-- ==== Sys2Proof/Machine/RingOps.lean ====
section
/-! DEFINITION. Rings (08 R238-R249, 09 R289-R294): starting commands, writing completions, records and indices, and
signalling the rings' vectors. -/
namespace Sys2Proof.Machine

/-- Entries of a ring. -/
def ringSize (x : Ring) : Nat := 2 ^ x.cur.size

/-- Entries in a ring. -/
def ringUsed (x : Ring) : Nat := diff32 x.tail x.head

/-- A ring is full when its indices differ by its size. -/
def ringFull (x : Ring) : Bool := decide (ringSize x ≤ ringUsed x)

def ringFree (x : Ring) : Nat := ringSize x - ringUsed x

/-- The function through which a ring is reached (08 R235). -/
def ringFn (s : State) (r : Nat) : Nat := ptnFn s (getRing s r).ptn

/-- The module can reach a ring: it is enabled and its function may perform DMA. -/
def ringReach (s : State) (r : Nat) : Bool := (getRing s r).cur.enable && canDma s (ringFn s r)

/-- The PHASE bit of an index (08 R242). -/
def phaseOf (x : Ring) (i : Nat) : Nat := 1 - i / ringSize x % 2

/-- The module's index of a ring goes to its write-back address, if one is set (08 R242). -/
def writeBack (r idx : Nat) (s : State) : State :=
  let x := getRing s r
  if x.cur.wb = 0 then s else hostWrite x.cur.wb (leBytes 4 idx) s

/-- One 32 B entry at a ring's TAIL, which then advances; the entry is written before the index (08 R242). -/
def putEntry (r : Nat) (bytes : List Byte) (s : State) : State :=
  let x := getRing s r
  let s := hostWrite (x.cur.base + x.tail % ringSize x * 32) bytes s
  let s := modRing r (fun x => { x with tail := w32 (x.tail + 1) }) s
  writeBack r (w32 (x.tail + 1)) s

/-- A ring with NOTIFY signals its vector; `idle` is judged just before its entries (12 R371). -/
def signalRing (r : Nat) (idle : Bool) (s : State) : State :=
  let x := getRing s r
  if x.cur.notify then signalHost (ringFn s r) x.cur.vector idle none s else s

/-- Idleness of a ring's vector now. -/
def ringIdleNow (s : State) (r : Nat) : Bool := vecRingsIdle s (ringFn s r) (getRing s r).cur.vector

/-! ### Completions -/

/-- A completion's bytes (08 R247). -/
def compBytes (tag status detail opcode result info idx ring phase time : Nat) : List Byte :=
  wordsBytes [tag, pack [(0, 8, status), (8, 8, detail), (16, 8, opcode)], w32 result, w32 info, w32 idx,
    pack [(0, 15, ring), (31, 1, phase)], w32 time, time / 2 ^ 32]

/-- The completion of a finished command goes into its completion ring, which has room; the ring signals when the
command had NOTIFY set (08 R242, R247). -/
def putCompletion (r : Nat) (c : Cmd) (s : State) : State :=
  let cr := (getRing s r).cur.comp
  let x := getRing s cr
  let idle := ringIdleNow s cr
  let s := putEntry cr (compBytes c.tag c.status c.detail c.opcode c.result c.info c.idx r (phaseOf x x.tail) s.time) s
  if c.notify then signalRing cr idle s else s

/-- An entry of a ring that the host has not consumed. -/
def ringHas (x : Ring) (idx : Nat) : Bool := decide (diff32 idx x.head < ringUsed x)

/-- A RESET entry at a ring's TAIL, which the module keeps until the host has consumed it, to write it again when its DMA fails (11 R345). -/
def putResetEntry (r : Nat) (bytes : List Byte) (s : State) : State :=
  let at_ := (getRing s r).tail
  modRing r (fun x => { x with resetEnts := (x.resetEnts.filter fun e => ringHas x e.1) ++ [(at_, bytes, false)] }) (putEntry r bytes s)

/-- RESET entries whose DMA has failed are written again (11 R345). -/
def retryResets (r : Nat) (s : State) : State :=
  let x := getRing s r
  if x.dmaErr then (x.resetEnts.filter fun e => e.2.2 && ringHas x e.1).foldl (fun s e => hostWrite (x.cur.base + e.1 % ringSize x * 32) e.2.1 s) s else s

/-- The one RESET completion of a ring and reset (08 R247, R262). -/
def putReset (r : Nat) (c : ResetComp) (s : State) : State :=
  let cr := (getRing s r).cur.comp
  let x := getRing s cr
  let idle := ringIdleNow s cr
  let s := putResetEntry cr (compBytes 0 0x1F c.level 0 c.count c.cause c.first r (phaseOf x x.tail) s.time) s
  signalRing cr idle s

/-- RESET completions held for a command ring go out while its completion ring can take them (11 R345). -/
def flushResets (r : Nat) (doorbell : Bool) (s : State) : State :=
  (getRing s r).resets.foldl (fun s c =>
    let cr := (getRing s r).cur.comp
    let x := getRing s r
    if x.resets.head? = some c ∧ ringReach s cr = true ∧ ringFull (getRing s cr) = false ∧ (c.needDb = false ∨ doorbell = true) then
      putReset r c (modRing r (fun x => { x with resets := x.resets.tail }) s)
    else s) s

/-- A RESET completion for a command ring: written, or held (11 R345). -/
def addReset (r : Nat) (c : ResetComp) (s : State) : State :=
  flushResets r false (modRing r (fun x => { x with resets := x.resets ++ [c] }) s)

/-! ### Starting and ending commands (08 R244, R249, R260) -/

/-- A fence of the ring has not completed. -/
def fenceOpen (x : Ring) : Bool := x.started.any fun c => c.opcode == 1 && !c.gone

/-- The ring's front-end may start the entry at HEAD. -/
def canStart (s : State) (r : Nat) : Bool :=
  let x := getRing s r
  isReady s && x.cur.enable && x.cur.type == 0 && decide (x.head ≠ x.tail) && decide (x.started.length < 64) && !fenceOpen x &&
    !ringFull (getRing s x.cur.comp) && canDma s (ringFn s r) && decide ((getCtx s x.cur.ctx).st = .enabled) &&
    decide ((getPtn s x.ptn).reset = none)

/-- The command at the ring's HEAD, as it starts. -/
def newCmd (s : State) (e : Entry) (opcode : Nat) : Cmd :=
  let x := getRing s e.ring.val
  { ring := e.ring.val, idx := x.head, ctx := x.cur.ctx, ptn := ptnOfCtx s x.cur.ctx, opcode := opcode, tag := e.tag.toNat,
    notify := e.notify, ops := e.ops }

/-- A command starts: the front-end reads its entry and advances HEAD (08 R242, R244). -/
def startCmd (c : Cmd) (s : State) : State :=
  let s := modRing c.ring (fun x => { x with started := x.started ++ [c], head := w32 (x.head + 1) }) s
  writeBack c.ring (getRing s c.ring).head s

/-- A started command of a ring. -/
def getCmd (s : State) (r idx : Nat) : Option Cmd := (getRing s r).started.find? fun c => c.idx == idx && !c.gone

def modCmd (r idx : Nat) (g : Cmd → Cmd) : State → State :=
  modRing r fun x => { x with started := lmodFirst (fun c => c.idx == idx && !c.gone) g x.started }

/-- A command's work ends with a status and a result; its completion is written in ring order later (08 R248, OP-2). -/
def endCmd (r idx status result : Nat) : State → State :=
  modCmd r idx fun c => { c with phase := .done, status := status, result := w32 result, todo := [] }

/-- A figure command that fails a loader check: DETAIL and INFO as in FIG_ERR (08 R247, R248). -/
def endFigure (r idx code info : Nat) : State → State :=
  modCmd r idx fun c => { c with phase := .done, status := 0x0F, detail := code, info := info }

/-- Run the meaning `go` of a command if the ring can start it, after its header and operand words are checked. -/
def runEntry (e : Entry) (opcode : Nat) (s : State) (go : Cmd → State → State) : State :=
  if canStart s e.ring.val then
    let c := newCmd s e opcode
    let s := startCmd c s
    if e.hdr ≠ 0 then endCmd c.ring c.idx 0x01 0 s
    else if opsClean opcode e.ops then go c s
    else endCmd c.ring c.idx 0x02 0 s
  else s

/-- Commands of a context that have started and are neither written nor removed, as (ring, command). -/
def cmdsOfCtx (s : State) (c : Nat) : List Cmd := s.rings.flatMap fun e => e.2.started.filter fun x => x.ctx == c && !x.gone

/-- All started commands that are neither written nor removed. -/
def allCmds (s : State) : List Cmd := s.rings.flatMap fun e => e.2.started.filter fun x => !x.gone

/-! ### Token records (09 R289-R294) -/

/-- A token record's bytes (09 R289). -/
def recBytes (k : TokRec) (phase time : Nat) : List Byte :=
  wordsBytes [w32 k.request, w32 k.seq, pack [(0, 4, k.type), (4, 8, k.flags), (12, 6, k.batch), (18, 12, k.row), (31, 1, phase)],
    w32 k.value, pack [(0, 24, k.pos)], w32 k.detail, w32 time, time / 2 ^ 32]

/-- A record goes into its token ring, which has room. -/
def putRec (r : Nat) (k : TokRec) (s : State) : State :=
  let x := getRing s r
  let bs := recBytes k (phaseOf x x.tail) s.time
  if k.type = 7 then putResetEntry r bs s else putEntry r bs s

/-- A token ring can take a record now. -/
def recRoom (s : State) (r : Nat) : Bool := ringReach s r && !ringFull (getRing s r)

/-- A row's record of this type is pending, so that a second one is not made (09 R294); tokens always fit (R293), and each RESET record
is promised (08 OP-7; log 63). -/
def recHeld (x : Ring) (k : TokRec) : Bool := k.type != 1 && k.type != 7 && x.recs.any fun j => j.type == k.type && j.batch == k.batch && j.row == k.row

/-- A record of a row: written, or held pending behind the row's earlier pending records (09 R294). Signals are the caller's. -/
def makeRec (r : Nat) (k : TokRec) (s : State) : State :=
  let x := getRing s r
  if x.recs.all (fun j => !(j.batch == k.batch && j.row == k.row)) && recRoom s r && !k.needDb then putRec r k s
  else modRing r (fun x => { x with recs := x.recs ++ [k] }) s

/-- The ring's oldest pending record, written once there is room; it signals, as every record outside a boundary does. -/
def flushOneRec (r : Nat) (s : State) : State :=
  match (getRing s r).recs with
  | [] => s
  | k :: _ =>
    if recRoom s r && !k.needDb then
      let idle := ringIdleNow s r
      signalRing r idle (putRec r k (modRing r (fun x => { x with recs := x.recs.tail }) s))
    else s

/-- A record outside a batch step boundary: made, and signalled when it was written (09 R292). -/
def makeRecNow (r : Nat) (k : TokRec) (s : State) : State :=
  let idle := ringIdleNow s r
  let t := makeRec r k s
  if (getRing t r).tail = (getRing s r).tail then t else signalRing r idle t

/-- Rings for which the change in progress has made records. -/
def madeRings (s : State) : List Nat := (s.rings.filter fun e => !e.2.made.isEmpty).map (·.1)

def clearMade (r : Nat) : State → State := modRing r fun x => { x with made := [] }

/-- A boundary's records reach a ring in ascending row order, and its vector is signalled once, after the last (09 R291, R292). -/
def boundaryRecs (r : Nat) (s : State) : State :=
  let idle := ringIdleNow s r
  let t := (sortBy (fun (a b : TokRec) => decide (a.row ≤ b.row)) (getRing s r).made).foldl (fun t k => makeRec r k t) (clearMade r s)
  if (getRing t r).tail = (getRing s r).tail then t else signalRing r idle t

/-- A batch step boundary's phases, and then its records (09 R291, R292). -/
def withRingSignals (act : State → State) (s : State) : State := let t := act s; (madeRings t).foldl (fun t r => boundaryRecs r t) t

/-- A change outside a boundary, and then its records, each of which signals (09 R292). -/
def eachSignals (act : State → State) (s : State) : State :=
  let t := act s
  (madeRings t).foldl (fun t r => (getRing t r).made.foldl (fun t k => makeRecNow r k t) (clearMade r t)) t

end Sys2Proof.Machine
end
- - -
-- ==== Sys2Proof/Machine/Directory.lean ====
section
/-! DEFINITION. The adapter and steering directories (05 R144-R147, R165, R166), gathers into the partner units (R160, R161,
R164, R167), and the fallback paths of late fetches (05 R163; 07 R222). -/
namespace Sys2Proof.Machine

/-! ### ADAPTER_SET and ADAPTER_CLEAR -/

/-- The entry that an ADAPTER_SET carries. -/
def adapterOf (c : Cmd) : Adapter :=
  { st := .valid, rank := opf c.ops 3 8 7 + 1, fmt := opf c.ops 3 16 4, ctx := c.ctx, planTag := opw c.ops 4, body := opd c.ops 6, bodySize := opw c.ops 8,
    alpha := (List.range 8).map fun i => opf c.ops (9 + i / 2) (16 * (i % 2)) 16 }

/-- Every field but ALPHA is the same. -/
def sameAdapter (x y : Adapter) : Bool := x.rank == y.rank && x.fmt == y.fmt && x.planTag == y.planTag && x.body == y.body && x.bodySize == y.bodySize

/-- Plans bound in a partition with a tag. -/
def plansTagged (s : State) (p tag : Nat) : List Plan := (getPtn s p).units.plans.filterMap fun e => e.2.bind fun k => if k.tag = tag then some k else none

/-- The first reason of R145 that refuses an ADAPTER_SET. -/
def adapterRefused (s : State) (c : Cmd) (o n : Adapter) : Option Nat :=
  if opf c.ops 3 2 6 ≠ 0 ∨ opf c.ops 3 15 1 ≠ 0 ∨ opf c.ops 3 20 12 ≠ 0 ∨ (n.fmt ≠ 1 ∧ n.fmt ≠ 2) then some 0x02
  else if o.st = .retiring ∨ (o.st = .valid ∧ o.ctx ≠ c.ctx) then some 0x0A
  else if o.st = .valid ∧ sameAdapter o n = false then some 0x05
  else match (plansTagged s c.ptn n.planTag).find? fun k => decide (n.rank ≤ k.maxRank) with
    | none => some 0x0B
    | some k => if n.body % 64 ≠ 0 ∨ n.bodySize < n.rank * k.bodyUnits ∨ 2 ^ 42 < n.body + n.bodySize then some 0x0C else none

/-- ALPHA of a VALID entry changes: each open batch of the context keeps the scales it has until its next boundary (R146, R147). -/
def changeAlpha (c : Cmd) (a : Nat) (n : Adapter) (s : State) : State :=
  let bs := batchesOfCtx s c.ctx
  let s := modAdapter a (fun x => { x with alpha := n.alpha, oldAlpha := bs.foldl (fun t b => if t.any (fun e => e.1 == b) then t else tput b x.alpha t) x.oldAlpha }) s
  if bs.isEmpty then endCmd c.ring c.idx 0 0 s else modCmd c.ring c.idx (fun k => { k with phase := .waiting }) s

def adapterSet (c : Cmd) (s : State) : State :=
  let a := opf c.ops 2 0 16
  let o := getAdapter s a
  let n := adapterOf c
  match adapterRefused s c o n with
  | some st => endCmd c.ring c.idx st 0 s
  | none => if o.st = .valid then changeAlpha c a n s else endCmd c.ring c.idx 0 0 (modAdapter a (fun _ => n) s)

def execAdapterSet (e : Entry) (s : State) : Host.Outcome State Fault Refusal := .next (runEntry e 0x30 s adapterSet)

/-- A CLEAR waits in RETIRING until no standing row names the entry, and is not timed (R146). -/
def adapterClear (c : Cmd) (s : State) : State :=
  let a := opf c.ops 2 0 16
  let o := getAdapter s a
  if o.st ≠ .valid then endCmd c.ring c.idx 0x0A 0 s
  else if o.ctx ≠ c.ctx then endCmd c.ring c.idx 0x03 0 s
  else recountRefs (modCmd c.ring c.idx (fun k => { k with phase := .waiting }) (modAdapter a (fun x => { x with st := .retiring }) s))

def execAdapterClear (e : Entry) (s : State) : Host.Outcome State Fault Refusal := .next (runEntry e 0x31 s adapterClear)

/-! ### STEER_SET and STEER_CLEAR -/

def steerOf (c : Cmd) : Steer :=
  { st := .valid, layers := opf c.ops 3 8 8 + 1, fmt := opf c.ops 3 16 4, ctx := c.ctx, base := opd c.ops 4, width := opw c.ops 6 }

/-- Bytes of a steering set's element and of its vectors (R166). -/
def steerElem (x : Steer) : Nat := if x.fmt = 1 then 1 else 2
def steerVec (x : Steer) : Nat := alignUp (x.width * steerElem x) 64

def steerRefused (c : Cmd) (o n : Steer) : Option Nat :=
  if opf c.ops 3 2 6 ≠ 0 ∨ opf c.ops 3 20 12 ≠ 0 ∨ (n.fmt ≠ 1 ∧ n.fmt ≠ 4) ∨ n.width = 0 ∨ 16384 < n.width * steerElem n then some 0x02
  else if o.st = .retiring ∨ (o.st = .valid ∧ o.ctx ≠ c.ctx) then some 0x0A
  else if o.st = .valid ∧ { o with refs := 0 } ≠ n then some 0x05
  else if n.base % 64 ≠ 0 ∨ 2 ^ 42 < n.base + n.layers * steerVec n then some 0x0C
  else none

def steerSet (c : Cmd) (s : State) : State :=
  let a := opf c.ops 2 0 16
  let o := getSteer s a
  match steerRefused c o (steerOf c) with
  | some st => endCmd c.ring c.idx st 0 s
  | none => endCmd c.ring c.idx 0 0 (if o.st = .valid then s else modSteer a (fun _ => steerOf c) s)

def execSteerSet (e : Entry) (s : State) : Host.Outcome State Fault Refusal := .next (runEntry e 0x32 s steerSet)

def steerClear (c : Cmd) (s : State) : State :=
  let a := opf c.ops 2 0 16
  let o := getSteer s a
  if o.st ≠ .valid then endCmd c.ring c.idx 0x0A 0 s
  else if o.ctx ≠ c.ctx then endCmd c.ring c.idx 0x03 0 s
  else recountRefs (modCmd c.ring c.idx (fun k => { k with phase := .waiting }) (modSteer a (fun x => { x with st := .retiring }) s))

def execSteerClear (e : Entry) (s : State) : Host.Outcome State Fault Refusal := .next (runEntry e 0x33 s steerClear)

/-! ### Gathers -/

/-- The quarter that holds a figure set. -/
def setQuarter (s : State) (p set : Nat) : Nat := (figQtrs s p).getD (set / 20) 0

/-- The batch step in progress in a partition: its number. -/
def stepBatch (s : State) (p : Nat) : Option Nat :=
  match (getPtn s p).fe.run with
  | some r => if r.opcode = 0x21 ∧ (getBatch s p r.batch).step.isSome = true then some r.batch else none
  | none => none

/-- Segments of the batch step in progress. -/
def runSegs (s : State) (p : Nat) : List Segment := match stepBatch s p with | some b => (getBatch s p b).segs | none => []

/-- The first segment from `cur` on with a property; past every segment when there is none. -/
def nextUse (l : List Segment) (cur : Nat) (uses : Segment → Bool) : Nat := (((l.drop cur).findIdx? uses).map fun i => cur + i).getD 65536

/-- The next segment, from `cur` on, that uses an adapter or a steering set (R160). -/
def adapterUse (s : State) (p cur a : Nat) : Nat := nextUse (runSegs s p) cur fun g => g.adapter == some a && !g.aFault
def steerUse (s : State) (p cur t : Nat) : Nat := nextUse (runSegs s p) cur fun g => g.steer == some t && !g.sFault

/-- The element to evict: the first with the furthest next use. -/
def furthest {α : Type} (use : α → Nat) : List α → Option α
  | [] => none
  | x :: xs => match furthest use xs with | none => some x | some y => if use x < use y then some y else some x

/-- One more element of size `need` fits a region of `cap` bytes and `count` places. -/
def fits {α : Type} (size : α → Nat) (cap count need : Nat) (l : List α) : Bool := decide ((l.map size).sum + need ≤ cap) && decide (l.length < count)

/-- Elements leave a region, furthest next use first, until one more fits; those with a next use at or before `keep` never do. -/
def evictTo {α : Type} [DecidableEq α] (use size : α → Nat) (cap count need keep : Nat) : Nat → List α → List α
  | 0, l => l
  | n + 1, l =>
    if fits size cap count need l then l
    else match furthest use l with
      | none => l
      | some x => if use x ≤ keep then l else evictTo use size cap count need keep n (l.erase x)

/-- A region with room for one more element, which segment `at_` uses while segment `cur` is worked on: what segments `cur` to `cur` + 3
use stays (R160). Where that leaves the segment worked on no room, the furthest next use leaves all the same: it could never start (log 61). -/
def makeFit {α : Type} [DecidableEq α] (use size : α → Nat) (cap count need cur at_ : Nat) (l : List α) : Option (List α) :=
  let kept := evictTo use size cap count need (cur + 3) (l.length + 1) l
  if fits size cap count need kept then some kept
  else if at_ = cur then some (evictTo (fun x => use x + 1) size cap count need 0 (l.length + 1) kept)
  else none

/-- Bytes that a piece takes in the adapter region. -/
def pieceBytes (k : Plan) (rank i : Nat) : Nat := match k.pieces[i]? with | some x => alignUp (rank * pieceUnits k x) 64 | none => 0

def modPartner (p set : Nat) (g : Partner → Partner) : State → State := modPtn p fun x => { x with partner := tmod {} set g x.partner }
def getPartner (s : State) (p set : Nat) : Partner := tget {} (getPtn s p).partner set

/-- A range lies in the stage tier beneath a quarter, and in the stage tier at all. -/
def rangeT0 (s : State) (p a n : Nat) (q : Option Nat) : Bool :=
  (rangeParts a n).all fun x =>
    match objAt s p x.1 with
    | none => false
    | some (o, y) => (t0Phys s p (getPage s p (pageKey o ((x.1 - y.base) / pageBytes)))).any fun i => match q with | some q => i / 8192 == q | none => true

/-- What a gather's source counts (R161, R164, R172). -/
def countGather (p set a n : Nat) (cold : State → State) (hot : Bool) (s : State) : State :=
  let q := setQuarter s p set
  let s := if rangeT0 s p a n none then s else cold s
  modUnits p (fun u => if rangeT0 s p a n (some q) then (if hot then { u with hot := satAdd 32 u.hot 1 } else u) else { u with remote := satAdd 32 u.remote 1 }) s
- - -
Which lines in the records above hold the string "starts"? Copy each of them.

/-- The command at the ring's HEAD, as it starts. -/
/-- A command starts: the front-end reads its entry and advances HEAD (08 R242, R244). -/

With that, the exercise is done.